AUD to SGD Forecast & Outlook
27 Jun 2026 • 00:25 GMT
📊 Forecast snapshot
- Near-term bias: 🔴 Mild downside
- Expected range: 0.8690 – 0.8930
- Dominant driver: 🌍 Global risk sentiment
- 3-month trend: ⚪ Range-bound
Currently, AUD/SGD is trading close to 60-day lows near 0.8925, over 1.7% below its 3-month average, supported by risk-off sentiment. Near-term conditions suggest the pair may remain supported by safe-haven flows, but the downward bias persists as USD strength continues to pressure the SGD. Over the next few sessions, the pair could find support around current levels unless risk appetite improves significantly.
💸 Transfer implications
- Expats: sending money to Singapore Dollar (SGD) may face less favourable exchange rates if the pair weakens further.

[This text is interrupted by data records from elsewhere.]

-- ==== Sys2Proof/Decode.lean ====
section
/-! DEFINITION. The decoder, total on any word, and the encoder, both from the encoding tables (R76, R86 to R100). -/

namespace Sys2Proof

/-- Why a word is no instruction (R95, R98, R100). -/
inductive DecodeError where
  /-- The OP, the T-op's op or the opcode is not listed. -/
  | opNotListed
  /-- A variant that is not listed, or a field required to be zero that is not. -/
  | fieldNotAllowed
  /-- A well-placed instruction whose own fields are refused (`Instr.wf`). -/
  | illFormed
  /-- Fewer words than the header asks for. -/
  | truncated
  deriving DecidableEq, Repr

/-- The fields common to the syllable formats (R76, R86 to R88). -/
structure Fields where
  cls : BitVec 2
  op  : BitVec 6
  d   : Reg
  a   : Reg
  b   : Reg
  lo  : BitVec 8
  deriving DecidableEq, Repr

/-- The fields of a syllable (R76). -/
def fieldsOf (w : BitVec 32) : Fields :=
  { cls := w.extractLsb' 29 2, op := w.extractLsb' 23 6, d := w.extractLsb' 18 5, a := w.extractLsb' 13 5,
    b := w.extractLsb' 8 5, lo := w.extractLsb' 0 8 }

/-- The syllable with these fields and P bit (R76). -/
def Fields.word (f : Fields) (p : Bool) : BitVec 32 := BitVec.ofBool p ++ f.cls ++ f.op ++ f.d ++ f.a ++ f.b ++ f.lo

/-- P: the next syllable in memory belongs to the same bundle (R76). -/
def sylP (w : BitVec 32) : Bool := w.getLsbD 31

/-- CLASS (R76). -/
def sylClass (w : BitVec 32) : BitVec 2 := w.extractLsb' 29 2

/-- The S-class map (R90, R91); every other OP or field value is no syllable (R95). -/
def decodeS (f : Fields) : Except DecodeError Instr :=
  match f.op.toNat with
  | 0 =>
    if f.lo = 0#8 then .ok (.add f.d f.a f.b)
    else if f.lo = 1#8 then .ok (.sub f.d f.a f.b)
    else if f.lo = 2#8 then .ok (.and f.d f.a f.b)
    else if f.lo = 3#8 then .ok (.or f.d f.a f.b)
    else if f.lo = 4#8 then .ok (.xor f.d f.a f.b)
    else if f.lo = 5#8 then .ok (.sll f.d f.a f.b)
    else if f.lo = 6#8 then .ok (.srl f.d f.a f.b)
    else if f.lo = 7#8 then .ok (.sra f.d f.a f.b)
    else if f.lo = 8#8 then .ok (.slt f.d f.a f.b)
    else if f.lo = 9#8 then .ok (.sltu f.d f.a f.b)
    else if f.lo = 10#8 then .ok (.min f.d f.a f.b)
    else if f.lo = 11#8 then .ok (.max f.d f.a f.b)
    else if f.lo = 12#8 then .ok (.minu f.d f.a f.b)
    else if f.lo = 13#8 then .ok (.maxu f.d f.a f.b)
    else if f.b = 0#5 ∧ f.lo = 14#8 then .ok (.clz f.d f.a)
    else if f.b = 0#5 ∧ f.lo = 15#8 then .ok (.ctz f.d f.a)
    else if f.b = 0#5 ∧ f.lo = 16#8 then .ok (.popc f.d f.a)
    else if f.b = 0#5 ∧ f.lo = 17#8 then .ok (.sextB f.d f.a)
    else if f.b = 0#5 ∧ f.lo = 18#8 then .ok (.sextH f.d f.a)
    else if f.b = 0#5 ∧ f.lo = 19#8 then .ok (.sextW f.d f.a)
    else if f.b = 0#5 ∧ f.lo = 20#8 then .ok (.zextB f.d f.a)
    else if f.b = 0#5 ∧ f.lo = 21#8 then .ok (.zextH f.d f.a)
    else if f.b = 0#5 ∧ f.lo = 22#8 then .ok (.zextW f.d f.a)
    else if f.lo = 23#8 then .ok (.andn f.d f.a f.b)
    else if f.lo = 24#8 then .ok (.orn f.d f.a f.b)
    else if f.lo = 25#8 then .ok (.rol f.d f.a f.b)
    else if f.lo = 26#8 then .ok (.ror f.d f.a f.b)
    else .error .fieldNotAllowed
  | 1 =>
    if f.lo = 0#8 then .ok (.mul f.d f.a f.b)
    else if f.lo = 1#8 then .ok (.mulh f.d f.a f.b)
    else if f.lo = 2#8 then .ok (.mulhu f.d f.a f.b)
    else if f.lo = 3#8 then .ok (.mulhsu f.d f.a f.b)
    else if f.lo = 4#8 then .ok (.div f.d f.a f.b)
    else if f.lo = 5#8 then .ok (.divu f.d f.a f.b)
    else if f.lo = 6#8 then .ok (.rem f.d f.a f.b)
    else if f.lo = 7#8 then .ok (.remu f.d f.a f.b)
    else .error .fieldNotAllowed
  | 2 =>
    .ok (.addi f.d f.a ((f.b ++ f.lo)))
  | 3 =>
    .ok (.andi f.d f.a ((f.b ++ f.lo)))
  | 4 =>
    .ok (.ori f.d f.a ((f.b ++ f.lo)))
  | 5 =>
    .ok (.xori f.d f.a ((f.b ++ f.lo)))
  | 6 =>
    .ok (.slti f.d f.a ((f.b ++ f.lo)))
  | 7 =>
    .ok (.sltiu f.d f.a ((f.b ++ f.lo)))
  | 8 =>
    if f.b = 0#5 ∧ f.lo.extractLsb' 6 2 = 0#2 then .ok (.slli f.d f.a (f.lo.extractLsb' 0 6))
    else if f.b = 0#5 ∧ f.lo.extractLsb' 6 2 = 1#2 then .ok (.srli f.d f.a (f.lo.extractLsb' 0 6))
    else if f.b = 0#5 ∧ f.lo.extractLsb' 6 2 = 2#2 then .ok (.srai f.d f.a (f.lo.extractLsb' 0 6))
    else .error .fieldNotAllowed
  | 9 =>
    .ok (.lhi f.d ((f.a ++ f.b ++ f.lo)))
  | 10 =>
    .ok (.lpc f.d ((f.a ++ f.b ++ f.lo)))
  | 16 =>
    .ok (.beq f.d f.a ((f.b ++ f.lo)))
  | 17 =>
    .ok (.bne f.d f.a ((f.b ++ f.lo)))
  | 18 =>
    .ok (.blt f.d f.a ((f.b ++ f.lo)))
  | 19 =>
    .ok (.bge f.d f.a ((f.b ++ f.lo)))
  | 20 =>
    .ok (.bltu f.d f.a ((f.b ++ f.lo)))
  | 21 =>
    .ok (.bgeu f.d f.a ((f.b ++ f.lo)))
  | 22 =>
    .ok (.jal f.d ((f.a ++ f.b ++ f.lo)))
  | 23 =>
    .ok (.jalr f.d f.a ((f.b ++ f.lo)))
  | 24 =>
    .ok (.ld f.d f.a (f.b.extractLsb' 2 3) (f.b.extractLsb' 0 2) (f.lo.getLsbD 7) (f.lo.extractLsb' 0 7))
  | 25 =>
    if f.lo.extractLsb' 7 1 = 0#1 then .ok (.st f.d f.a (f.b.extractLsb' 2 3) (f.b.extractLsb' 0 2) (f.lo.extractLsb' 0 7))
    else .error .fieldNotAllowed
  | 26 =>
    if f.b.extractLsb' 2 1 = 0#1 then .ok (.ldAcq f.d f.a (f.b.extractLsb' 3 2) (f.b.extractLsb' 0 2) (f.lo.getLsbD 7) (f.lo.extractLsb' 0 7))
    else .error .fieldNotAllowed
  | 27 =>
    if f.b.extractLsb' 2 1 = 0#1 ∧ f.lo.extractLsb' 7 1 = 0#1 then .ok (.stRel f.d f.a (f.b.extractLsb' 3 2) (f.b.extractLsb' 0 2) (f.lo.extractLsb' 0 7))
    else .error .fieldNotAllowed
  | 28 =>
    if f.lo.extractLsb' 3 5 = 1#5 ∧ f.lo.extractLsb' 0 1 = 0#1 then .ok (.amoAdd f.d f.a f.b (f.lo.getLsbD 2) (f.lo.getLsbD 1))
    else if f.lo.extractLsb' 3 5 = 3#5 ∧ f.lo.extractLsb' 0 1 = 0#1 then .ok (.amoAnd f.d f.a f.b (f.lo.getLsbD 2) (f.lo.getLsbD 1))
    else if f.lo.extractLsb' 3 5 = 5#5 ∧ f.lo.extractLsb' 0 1 = 0#1 then .ok (.amoOr f.d f.a f.b (f.lo.getLsbD 2) (f.lo.getLsbD 1))
    else if f.lo.extractLsb' 3 5 = 7#5 ∧ f.lo.extractLsb' 0 1 = 0#1 then .ok (.amoXor f.d f.a f.b (f.lo.getLsbD 2) (f.lo.getLsbD 1))
    else if f.lo.extractLsb' 3 5 = 9#5 ∧ f.lo.extractLsb' 0 1 = 0#1 then .ok (.amoMin f.d f.a f.b (f.lo.getLsbD 2) (f.lo.getLsbD 1))
    else if f.lo.extractLsb' 3 5 = 11#5 ∧ f.lo.extractLsb' 0 1 = 0#1 then .ok (.amoMax f.d f.a f.b (f.lo.getLsbD 2) (f.lo.getLsbD 1))
    else if f.lo.extractLsb' 3 5 = 13#5 ∧ f.lo.extractLsb' 0 1 = 0#1 then .ok (.amoMinu f.d f.a f.b (f.lo.getLsbD 2) (f.lo.getLsbD 1))
    else if f.lo.extractLsb' 3 5 = 15#5 ∧ f.lo.extractLsb' 0 1 = 0#1 then .ok (.amoMaxu f.d f.a f.b (f.lo.getLsbD 2) (f.lo.getLsbD 1))
    else if f.lo.extractLsb' 3 5 = 17#5 ∧ f.lo.extractLsb' 0 1 = 0#1 then .ok (.amoSwap f.d f.a f.b (f.lo.getLsbD 2) (f.lo.getLsbD 1))
    else if f.lo.extractLsb' 3 5 = 19#5 ∧ f.lo.extractLsb' 0 1 = 0#1 then .ok (.amoCas f.d f.a f.b (f.lo.getLsbD 2) (f.lo.getLsbD 1))
    else .error .fieldNotAllowed
  | 29 =>
    if f.d = 0#5 ∧ f.a = 0#5 ∧ f.b = 0#5 ∧ f.lo.extractLsb' 2 6 = 0#6 then .ok (.fence (f.lo.extractLsb' 0 2))
    else .error .fieldNotAllowed
  | 32 =>
    if f.lo = 0#8 then .ok (.kbind f.d f.a f.b)
    else .error .fieldNotAllowed
  | 33 =>
    if f.d = 0#5 ∧ f.lo.extractLsb' 2 6 = 0#6 then .ok (.kacq f.a f.b (f.lo.extractLsb' 0 2))
    else .error .fieldNotAllowed
  | 34 =>
    if f.d = 0#5 ∧ f.lo.extractLsb' 2 6 = 0#6 then .ok (.krel f.a f.b (f.lo.extractLsb' 0 2))
    else .error .fieldNotAllowed
  | 35 =>
    if f.lo.extractLsb' 2 6 = 0#6 then .ok (.ktry f.d f.a f.b (f.lo.extractLsb' 0 2))
    else .error .fieldNotAllowed
  | 36 =>
    if f.d = 0#5 ∧ f.a = 0#5 ∧ f.b = 0#5 ∧ f.lo = 0#8 then .ok (.gbarArr)
    else if f.d = 0#5 ∧ f.a = 0#5 ∧ f.lo = 1#8 then .ok (.gbarWait f.b)
    else .error .fieldNotAllowed
  | 40 =>
    if f.b = 0#5 ∧ f.lo = 0#8 then .ok (.setgl f.d f.a)
    else if f.lo = 1#8 then .ok (.setglH f.d f.a f.b)
    else .error .fieldNotAllowed
  | 41 =>
    if f.d = 0#5 ∧ f.b = 0#5 ∧ f.lo = 0#8 then .ok (.stb f.a)
    else if f.d = 0#5 ∧ f.lo = 1#8 then .ok (.stbW f.a f.b)
    else .error .fieldNotAllowed
  | 42 =>
    if f.d = 0#5 then .ok (.ste ((f.a ++ f.b ++ f.lo)))
    else .error .fieldNotAllowed
  | 43 =>
    if f.b = 0#5 ∧ f.lo.extractLsb' 6 2 = 0#2 then .ok (.addgl f.d f.a (f.lo.extractLsb' 0 6))
    else .error .fieldNotAllowed
  | 48 =>
    if f.a = 0#5 ∧ f.lo.extractLsb' 0 1 = 0#1 then .ok (.crr f.d (((f.b ++ f.lo)).extractLsb' 1 12))
    else .error .fieldNotAllowed
  | 49 =>
    if f.d = 0#5 ∧ f.lo.extractLsb' 0 1 = 0#1 then .ok (.crw f.a (((f.b ++ f.lo)).extractLsb' 1 12))
    else .error .fieldNotAllowed
  | 50 =>
    if f.lo.extractLsb' 0 1 = 0#1 then .ok (.crs f.d f.a (((f.b ++ f.lo)).extractLsb' 1 12))
    else .error .fieldNotAllowed
  | 51 =>
    if f.lo.extractLsb' 0 1 = 0#1 then .ok (.crc f.d f.a (((f.b ++ f.lo)).extractLsb' 1 12))
    else .error .fieldNotAllowed
  | 56 =>
    if f.d = 0#5 ∧ f.a = 0#5 ∧ f.b.extractLsb' 4 1 = 0#1 then .ok (.trapSys (((f.b ++ f.lo)).extractLsb' 0 12))
    else if f.d = 16#5 ∧ f.a = 0#5 ∧ f.b.extractLsb' 4 1 = 0#1 then .ok (.trapBrk (((f.b ++ f.lo)).extractLsb' 0 12))
    else .error .fieldNotAllowed
  | 57 =>
    if f.d = 0#5 ∧ f.a = 0#5 ∧ f.b = 0#5 ∧ f.lo = 0#8 then .ok (.tret)
    else .error .fieldNotAllowed
  | 58 =>
    if f.d = 0#5 ∧ f.a = 0#5 ∧ f.b = 0#5 ∧ f.lo = 0#8 then .ok (.texit)
    else .error .fieldNotAllowed
  | 59 =>
    if f.d = 0#5 ∧ f.a = 0#5 ∧ f.b = 0#5 ∧ f.lo = 0#8 then .ok (.wfe)
    else .error .fieldNotAllowed
  | 63 =>
    if f.d = 0#5 ∧ f.a = 0#5 ∧ f.b = 0#5 ∧ f.lo = 0#8 then .ok (.nop)
    else .error .fieldNotAllowed
  | _ => .error .opNotListed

- Travellers: exchanging currency might see the AUD buy fewer SGD, making conversions less advantageous.
- Businesses: paying SGD invoices with AUD could find their costs slightly higher if the pair declines.
🧭 Key drivers
- Rate gap: The AUD remains range-bound, with the rate gap influenced more by USD safe-haven flows than by local monetary policy divergence.

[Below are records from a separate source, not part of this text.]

-- ==== Sys2Proof/Machine/Sync.lean ====
section
/-! DEFINITION. Fences, knots and gang barriers (R60 to R65, R142 to R144, R401). -/

namespace Sys2Proof.Machine

/-! ### Fences (R65, R142) -/

/-- `fence`: after every earlier access and release, the core's dirty lines go to their homes; a scope wider than team
then drops every `g:` line. -/
def execFence (e : BitVec 2) (s : State) : Out :=
  let core := coreOf s.cur.tk
  if !relReady s.curTeam || decide (s.ackWait e (Unack.ofCore s.cur.tk) = .waits) then .next s.hold
  else
    match s.ackWait e (Unack.ofCore s.cur.tk) with
    | .lost a => .next ((s.reported (Unack.ofCore s.cur.tk)).trapS .pageStore (BitVec.ofNat 64 a))
    | _ =>
    match s.publishLines core (fun _ => true) with
    | (s, some a) => .next (s.trapS .pageStore (BitVec.ofNat 64 a))
    | (s, none) => .next (if e = 0#2 then s else { s with ms := s.ms.dropLines core (fun _ => true) })

/-! ### Knots (R60, R61, R143) -/

/-- The checks common to the four knot instructions, in order: alignment, translation, page format (R121), host or peer
memory, poison (R393). Log 17 (DEDUCED, unsafe). -/
def knotXlat (s : State) (tk : Nat) (k : Acc) (knot : Word) : State × Except TrapInfo Xlat :=
  if knot.toNat % 16 ≠ 0 then (s, .error { cause := .misalign, tval := knot })
  else
    let t := s.team tk
    match s.ms.translate (.data (coreOf tk)) t.bind.asn t.bind.root (decide (t.level = .h)) k knot with
    | (ms, .error c) => ({ s with ms := ms }, .error { cause := c, tval := knot })
    | (ms, .ok x) =>
      if inScaleArea x.ent knot.toNat then ({ s with ms := ms }, .error { cause := .format, tval := knot })
      else if isHostOrPeer x.pa then ({ s with ms := ms }, .error { cause := .protection, tval := knot })
      else
        -- the team's own stores come first, and no older copy stays in its L1 (R59)
        let ms := ms.evictLine (coreOf tk) x.pa
        if ms.poisoned x.pa then ({ s with ms := ms }, .error (ueAt true knot.toNat)) else ({ s with ms := ms }, .ok x)

/-- The key of the first entry of a partition's knot binding table. -/
def knotKey (part idx : Nat) : Nat := part * Config.knotEntries + idx

/-- The number under which a team's knots are bound: a context with a private code page keeps its partition's (R171). -/
def State.knotAsn (s : State) (tk : Nat) : Nat :=
  match (s.stream (s.team tk).bind.slot).space with
  | none => (s.team tk).bind.asn
  | some _ => (s.part (s.stream (s.team tk).bind.slot).part).asn

/-- The partition of a team (R41, R42). -/
def State.partOf (s : State) (tk : Nat) : Nat := (s.stream (s.team tk).bind.slot).part

/-- The index of the entry a bound knot names (R60): its handle is valid and the entry names the knot. -/
def boundIdx (s : State) (part asn : Nat) (knot : Word) (pa : Nat) : Option Nat :=
  let h := s.ms.homeRead (pa + 8) 8
  if fld h 63 1 = 0 then none
  else
    match find? s.ms.knots (knotKey part (h % 65536)) with
    | none => none
    | some e => if e.asn = asn ∧ e.knot = knot.toNat then some (h % 65536) else none

/-- A knot's region: base and length, or none for an unbound knot, whose region is the whole of `g:` (R61). -/
def knotRegion (s : State) (part asn : Nat) (knot : Word) (pa : Nat) : Option (Nat × Nat) :=
  match boundIdx s part asn knot pa with
  | none => none
  | some i => (find? s.ms.knots (knotKey part i)).map (fun e => (e.base, e.len))

/-- The lowest free index of a partition's table, walking the sorted entries (R61). -/
def lowestFree (part : Nat) : List (Nat × KnotEnt) → Nat → Option Nat
  | [], i => if i < Config.knotEntries then some i else none
  | e :: r, i =>
    if e.1 < knotKey part i then lowestFree part r i
    else if e.1 = knotKey part i then lowestFree part r (i + 1)
    else if i < Config.knotEntries then some i else none

/-- The lines of a knot's region. -/
def regionLines (asn : Nat) (r : Option (Nat × Nat)) (l : Line) : Bool :=
  match r with
  | none => true
  | some x => inRegion asn x.1 x.2 l

/-- Writes a knot's handle word at its home (R61). -/
def writeHandle (s : State) (x : Xlat) (knot : Word) (v : Nat) : State :=
  { s with ms := (s.ms.markWrite x knot.toNat).homeWrite (x.pa + 8) 8 v (none : Party) }

/-- The effect of R61 on a knot whose checks have passed: the result, and the table and handle as they come to be. Log 16
(DEDUCED, safe). -/
def bindKnot (s : State) (tk : Nat) (x : Xlat) (knot base len : Word) : State × Word :=
  let part := s.partOf tk
  let asn := s.knotAsn tk
  let ent : KnotEnt := { asn := asn, knot := knot.toNat, base := base.toNat, len := len.toNat }
  let setEnt := fun (s : State) (i : Nat) => { s with ms := { s.ms with knots := put s.ms.knots (knotKey part i) ent } }
  match boundIdx s part asn knot x.pa with
  | some i =>
    if len = 0#64 then
      (writeHandle { s with ms := { s.ms with knots := drop s.ms.knots (knotKey part i) } } x knot 0, 1#64)
    else (setEnt s i, 1#64)
  | none =>
    if len = 0#64 then (s, 1#64)
    else
      match lowestFree part s.ms.knots 0 with
      | some i => (writeHandle (setEnt s i) x knot (2 ^ 63 + i), 1#64)
      | none => (s, 0#64)

/-- `kbind` (R61, R143). Log 16 (DEDUCED, safe). -/
def execKbind (d a b : Reg) (s : State) : Out :=
  let knot := s.rd a
  let base := s.rd b
  let len := s.rd d
  if gWaits s s.cur.tk knot.toNat 16 then .next s.hold
  else
  match knotXlat s s.cur.tk .write knot with
  | (s, .error f) => .next (s.trapI f)
  | (s, .ok x) =>
    if base.toNat % 256 ≠ 0 ∨ len.toNat % 256 ≠ 0 ∨ 2 ^ 40 < len.toNat then .next (s.trapS .misalign knot)
    else
      let r := bindKnot s s.cur.tk x knot base len
      .next (r.1.write 5 d r.2)

/-- COUNT, read at the knot's home. -/
def knotCount (s : State) (pa : Nat) : Nat := s.ms.homeRead pa 8

/-- The region an acquire drops: the one read at its issue (R61). -/
def acqRegion (s : State) (knot : Word) (pa : Nat) : Option (Nat × Nat) :=
  match s.curTeam.acqBind with
  | some r => r
  | none => knotRegion s (s.partOf s.cur.tk) (s.knotAsn s.cur.tk) knot pa

/-- `kacq` (R63, R143): holds until COUNT reaches the threshold, then drops the region's lines. -/
def execKacq (a b : Reg) (_e : BitVec 2) (s : State) : Out :=
  let knot := s.rd a
  let thr := s.rd b
  if !s.curTeam.liveRels.isEmpty || gWaits s s.cur.tk knot.toNat 8 then .next s.hold
  else
    match knotXlat s s.cur.tk .read knot with
    | (s, .error f) => .next (s.trapI f)
    | (s, .ok x) =>
      let r := acqRegion s knot x.pa
      if knotCount s x.pa < thr.toNat then
        .next (s.setTeam s.cur.tk { s.curTeam with acqBind := some r }).hold
      else
        let s := s.acquireLines (coreOf s.cur.tk) (regionLines s.curTeam.bind.asn r)
        .next (s.setTeam s.cur.tk { s.curTeam with acqBind := none })

/-- `ktry` (R64, R143). -/
def execKtry (d a b : Reg) (_e : BitVec 2) (s : State) : Out :=
  let knot := s.rd a
  let thr := s.rd b
  if !s.curTeam.liveRels.isEmpty || gWaits s s.cur.tk knot.toNat 8 then .next s.hold
  else
    match knotXlat s s.cur.tk .read knot with
    | (s, .error f) => .next (s.trapI f)
    | (s, .ok x) =>
      if knotCount s x.pa < thr.toNat then .next (s.write 5 d 0#64)
      else
        let r := knotRegion s (s.partOf s.cur.tk) (s.knotAsn s.cur.tk) knot x.pa
        .next ((s.acquireLines (coreOf s.cur.tk) (regionLines s.curTeam.bind.asn r)).write 5 d 1#64)

/-- `krel` (R62, R143): commits at once; its release is performed later. -/
def execKrel (a b : Reg) (e : BitVec 2) (s : State) : Out :=
  let knot := s.rd a
  let inc := s.rd b
  match knotXlat s s.cur.tk .write knot with
  | (s, .error f) => .next (s.trapI f)
  | (s, .ok x) =>
    let t := s.curTeam
    let r := knotRegion s (s.partOf s.cur.tk) (s.knotAsn s.cur.tk) knot x.pa
    .next (s.setTeam s.cur.tk { t with
      krels := t.krels ++ [{ knot := knot, pa := x.pa, inc := inc, scope := e, region := r, before := t.nextNo, bno := t.bno }] })

/-- Adds an increment to a knot's COUNT at its home, indivisibly (R62, R72). -/
def State.knotAdd (s : State) (pa inc : Nat) : State :=
  { s with ms := s.ms.homeWrite pa 8 ((knotCount s pa + inc) % 2 ^ 64) (none : Party) }

/-- D and the dirty map for a write of the S9's own to an address of an address space (R179). -/
def State.markAt (s : State) (u : TlbPlace) (asn root : Nat) (atH : Bool) (va : Word) : State :=
  match s.ms.translate u asn root atH .write va with
  | (ms, .ok x) => { s with ms := ms.markWrite x va.toNat }
  | (ms, .error _) => { s with ms := ms }

/-- KNOT_RELEASE_PERFORMED (R62): the oldest release of the slot that its earlier accesses let be performed; a lost line
traps, after any queued trap of the boundary (R154, R401). Log 15 (DEDUCED, unsafe). -/
def execKnotReleasePerformed (tk : Nat) (s : State) : Out :=
  if Config.teams ≤ tk then .fault .noSuchUnit
  else
    let t := s.team tk
    match t.liveRels with
    | [] => .next s
    | k :: _ =>
      let early := t.flights.any (fun f => match f.load with | some l => decide (l.bno < k.bno) | none => false)
      if t.status = .empty ∨ t.status = .halted ∨ t.vMemBefore k.before ∨ early ∨
          s.ackWait k.scope (Unack.ofCore tk) = .waits then .next s
      else
        let s0 := s
        let s := s.setTeam tk { t with krels := t.krels.erase k }
        match s.ackWait k.scope (Unack.ofCore tk) with
        | .lost a =>
          if t.trapReady then .next s0
          else .next ((s.reported (Unack.ofCore tk)).bundleTrap tk { cause := .pageStore, tval := BitVec.ofNat 64 a } .s t.pc)
        | _ =>
        match s.publishLines (coreOf tk) (regionLines t.bind.asn k.region) with
        | (s, some a) =>
          if t.trapReady then .next s0
          else .next (s.bundleTrap tk { cause := .pageStore, tval := BitVec.ofNat 64 a } .s t.pc)
        | (s, none) =>
          let s := { s with ms := s.ms.evictLine (coreOf tk) k.pa }
          .next ((s.markAt (.data (coreOf tk)) t.bind.asn t.bind.root (decide (t.level = .h)) k.knot).knotAdd k.pa k.inc.toNat)

/-! ### Gang barriers (R144) -/

/-- An earlier store of the team to `lm:` or `cw:` is still queued. Log 107 (DESIGN CHOICE, unsafe). -/
def Team.lmStoreBefore (t : Team) : Bool :=
  t.vPend.any (fun p => match p.op with | .mem o => vmWrites o && decide (vmSpace o ≠ 0) | _ => false)

/-- `gbar.arr`: the arrival, seen by the siblings, whose `wfe` it ends (R165). -/
def execGbarArr (s : State) : Out :=
  if s.curTeam.lmStoreBefore then .next s.hold
  else
    let tk := s.cur.tk
    let t := s.curTeam
    let s := s.setTeam tk { t with ctl := { t.ctl with gph := t.ctl.gph + 1 } }
    .next ((s.gang tk).foldl (fun (s : State) u => if u.1 = tk then s else s.setTeam u.1 (s.team u.1).wakeUp) s)

/-- Whether a team counts as arrived at every later phase (R30, R144). -/
def Team.hasEnded (t : Team) : Bool :=
  match t.status with
  | .ended | .exiting => true
  | .escalating => (match t.esc with | some e => e.ended | none => false)
  | _ => false

/-- `gbar.wait d`: holds until every sibling has ended or has arrived PH − d times. -/
def execGbarWait (u : BitVec 5) (s : State) : Out :=
  let tk := s.cur.tk
  let target : Int := s.curTeam.ctl.gph.toNat - u.toNat
  if (s.gang tk).all (fun j => decide (j.1 = tk) || j.2.hasEnded || decide (target ≤ j.2.ctl.gph.toNat)) then .next s
  else .next s.hold

end Sys2Proof.Machine
end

- Risk/commodities: Risk-off sentiment dominates, with USD and other safe havens supported, pressuring risk-sensitive FX like AUD.
- Global factors: US economic data and inflation influence USD strength, indirectly impacting SGD through risk sentiment.
⚠️ What could change it
- Upside risk: A shift in risk sentiment toward optimism or a pause in USD strength could support AUD/SGD recovery.
- Downside risk: Further USD safe-haven demand or deteriorating global risk appetite could deepen the pair’s weakness.
BER suggests comparing FX providers and shopping around for competitive margins to help offset less favourable exchange conditions.